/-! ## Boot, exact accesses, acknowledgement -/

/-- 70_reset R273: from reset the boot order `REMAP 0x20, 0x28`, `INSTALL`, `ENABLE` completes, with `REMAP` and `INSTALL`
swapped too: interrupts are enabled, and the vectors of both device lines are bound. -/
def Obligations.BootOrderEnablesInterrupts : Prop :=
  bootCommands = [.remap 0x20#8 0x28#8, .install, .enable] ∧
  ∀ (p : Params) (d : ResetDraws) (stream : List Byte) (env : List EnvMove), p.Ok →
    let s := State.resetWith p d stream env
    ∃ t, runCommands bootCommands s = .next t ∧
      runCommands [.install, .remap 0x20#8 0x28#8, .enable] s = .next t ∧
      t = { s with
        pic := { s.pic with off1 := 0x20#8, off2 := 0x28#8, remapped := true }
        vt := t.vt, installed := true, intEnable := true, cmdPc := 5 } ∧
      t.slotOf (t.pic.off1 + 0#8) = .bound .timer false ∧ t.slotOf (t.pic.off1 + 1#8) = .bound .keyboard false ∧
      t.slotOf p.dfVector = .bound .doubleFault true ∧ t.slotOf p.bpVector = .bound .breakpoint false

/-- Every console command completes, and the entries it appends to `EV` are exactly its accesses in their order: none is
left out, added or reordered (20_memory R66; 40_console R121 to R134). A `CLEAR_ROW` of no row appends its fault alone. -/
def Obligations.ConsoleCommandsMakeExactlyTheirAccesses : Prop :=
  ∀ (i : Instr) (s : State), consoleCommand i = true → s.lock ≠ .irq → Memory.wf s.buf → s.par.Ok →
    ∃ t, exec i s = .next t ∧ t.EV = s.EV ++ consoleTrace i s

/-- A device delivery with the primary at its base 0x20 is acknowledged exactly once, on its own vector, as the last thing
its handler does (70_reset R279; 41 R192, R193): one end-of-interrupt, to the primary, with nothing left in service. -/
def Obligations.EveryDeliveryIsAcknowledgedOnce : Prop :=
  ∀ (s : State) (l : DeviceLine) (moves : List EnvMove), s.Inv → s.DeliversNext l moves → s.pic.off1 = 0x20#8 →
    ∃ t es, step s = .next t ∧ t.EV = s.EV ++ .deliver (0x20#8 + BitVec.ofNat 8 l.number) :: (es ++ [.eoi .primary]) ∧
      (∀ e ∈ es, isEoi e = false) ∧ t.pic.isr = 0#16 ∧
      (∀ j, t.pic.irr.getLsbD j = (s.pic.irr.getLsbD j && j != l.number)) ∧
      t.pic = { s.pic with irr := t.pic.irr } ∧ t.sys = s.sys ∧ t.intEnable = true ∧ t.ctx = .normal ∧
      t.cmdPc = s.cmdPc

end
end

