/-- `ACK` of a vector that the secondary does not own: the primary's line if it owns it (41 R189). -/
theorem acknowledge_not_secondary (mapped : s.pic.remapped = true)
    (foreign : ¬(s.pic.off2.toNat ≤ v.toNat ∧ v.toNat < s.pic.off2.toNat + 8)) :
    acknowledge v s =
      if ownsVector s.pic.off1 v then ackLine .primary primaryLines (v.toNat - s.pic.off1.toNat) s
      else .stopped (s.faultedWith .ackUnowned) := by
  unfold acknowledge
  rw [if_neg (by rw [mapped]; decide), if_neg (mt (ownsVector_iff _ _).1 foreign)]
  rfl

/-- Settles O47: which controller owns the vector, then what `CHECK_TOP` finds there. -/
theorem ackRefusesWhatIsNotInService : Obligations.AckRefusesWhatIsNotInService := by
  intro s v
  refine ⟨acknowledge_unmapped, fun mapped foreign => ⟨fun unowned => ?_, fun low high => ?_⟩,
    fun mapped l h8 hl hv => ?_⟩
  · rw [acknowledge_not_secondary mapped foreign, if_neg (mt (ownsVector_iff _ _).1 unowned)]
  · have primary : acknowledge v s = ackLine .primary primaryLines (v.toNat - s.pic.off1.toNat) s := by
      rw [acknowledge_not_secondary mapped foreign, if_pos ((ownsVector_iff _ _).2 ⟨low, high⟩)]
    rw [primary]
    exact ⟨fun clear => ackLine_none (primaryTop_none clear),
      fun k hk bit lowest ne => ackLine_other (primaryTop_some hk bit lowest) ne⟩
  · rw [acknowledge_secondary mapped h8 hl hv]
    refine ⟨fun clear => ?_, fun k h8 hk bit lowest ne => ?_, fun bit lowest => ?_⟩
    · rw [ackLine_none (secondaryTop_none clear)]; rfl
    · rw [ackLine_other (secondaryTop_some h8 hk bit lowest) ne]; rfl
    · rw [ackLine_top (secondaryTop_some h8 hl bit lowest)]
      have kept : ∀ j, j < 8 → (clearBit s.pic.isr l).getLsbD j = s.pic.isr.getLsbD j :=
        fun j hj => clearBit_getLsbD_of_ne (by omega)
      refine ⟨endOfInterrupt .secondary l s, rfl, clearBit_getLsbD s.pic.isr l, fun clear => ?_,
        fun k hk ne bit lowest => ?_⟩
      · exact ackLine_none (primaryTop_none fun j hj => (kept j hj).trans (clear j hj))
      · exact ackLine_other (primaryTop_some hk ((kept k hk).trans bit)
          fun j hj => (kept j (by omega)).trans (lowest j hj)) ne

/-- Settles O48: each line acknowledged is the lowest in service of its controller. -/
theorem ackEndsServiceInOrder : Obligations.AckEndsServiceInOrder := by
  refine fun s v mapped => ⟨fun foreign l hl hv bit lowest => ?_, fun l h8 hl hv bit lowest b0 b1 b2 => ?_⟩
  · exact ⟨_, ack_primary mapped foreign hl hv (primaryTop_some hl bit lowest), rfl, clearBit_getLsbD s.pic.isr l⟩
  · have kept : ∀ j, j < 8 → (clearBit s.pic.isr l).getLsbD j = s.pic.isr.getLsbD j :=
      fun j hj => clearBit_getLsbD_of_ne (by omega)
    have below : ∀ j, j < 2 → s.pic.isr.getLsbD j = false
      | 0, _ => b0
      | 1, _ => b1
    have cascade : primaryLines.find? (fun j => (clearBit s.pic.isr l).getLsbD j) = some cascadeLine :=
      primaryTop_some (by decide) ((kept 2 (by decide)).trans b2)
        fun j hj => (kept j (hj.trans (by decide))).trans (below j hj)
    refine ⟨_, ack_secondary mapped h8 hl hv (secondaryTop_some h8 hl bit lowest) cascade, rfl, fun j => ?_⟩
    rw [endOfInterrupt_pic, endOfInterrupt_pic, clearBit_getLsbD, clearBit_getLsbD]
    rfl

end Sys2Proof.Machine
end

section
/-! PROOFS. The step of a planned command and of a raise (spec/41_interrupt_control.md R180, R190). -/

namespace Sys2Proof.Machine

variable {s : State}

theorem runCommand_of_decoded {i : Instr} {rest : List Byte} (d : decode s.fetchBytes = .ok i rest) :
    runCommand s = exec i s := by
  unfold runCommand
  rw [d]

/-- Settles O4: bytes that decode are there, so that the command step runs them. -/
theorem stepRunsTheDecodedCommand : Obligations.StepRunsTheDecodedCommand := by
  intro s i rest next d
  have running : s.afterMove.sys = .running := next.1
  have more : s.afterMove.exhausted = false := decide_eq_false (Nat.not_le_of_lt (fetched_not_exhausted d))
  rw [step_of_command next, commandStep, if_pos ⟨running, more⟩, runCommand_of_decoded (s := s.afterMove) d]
▬▬▬▬▬▬
▶ _What you should do_: Give only the lines from the one holding "exact ⟨fun clear" through the one holding "(clear j hj))", each restated exactly as it appears above.

▶ _Task answer_:
    exact ⟨fun clear => ackLine_none (primaryTop_none clear),
      fun k hk bit lowest ne => ackLine_other (primaryTop_some hk bit lowest) ne⟩
  · rw [acknowledge_secondary mapped h8 hl hv]
    refine ⟨fun clear => ?_, fun k h8 hk bit lowest ne => ?_, fun bit lowest => ?_⟩
    · rw [ackLine_none (secondaryTop_none clear)]; rfl
    · rw [ackLine_other (secondaryTop_some h8 hk bit lowest) ne]; rfl
    · rw [ackLine_top (secondaryTop_some h8 hl bit lowest)]
      have kept : ∀ j, j < 8 → (clearBit s.pic.isr l).getLsbD j = s.pic.isr.getLsbD j :=
        fun j hj => clearBit_getLsbD_of_ne (by omega)
      refine ⟨endOfInterrupt .secondary l s, rfl, clearBit_getLsbD s.pic.isr l, fun clear => ?_,
        fun k hk ne bit lowest => ?_⟩
      · exact ackLine_none (primaryTop_none fun j hj => (kept j hj).trans (clear j hj))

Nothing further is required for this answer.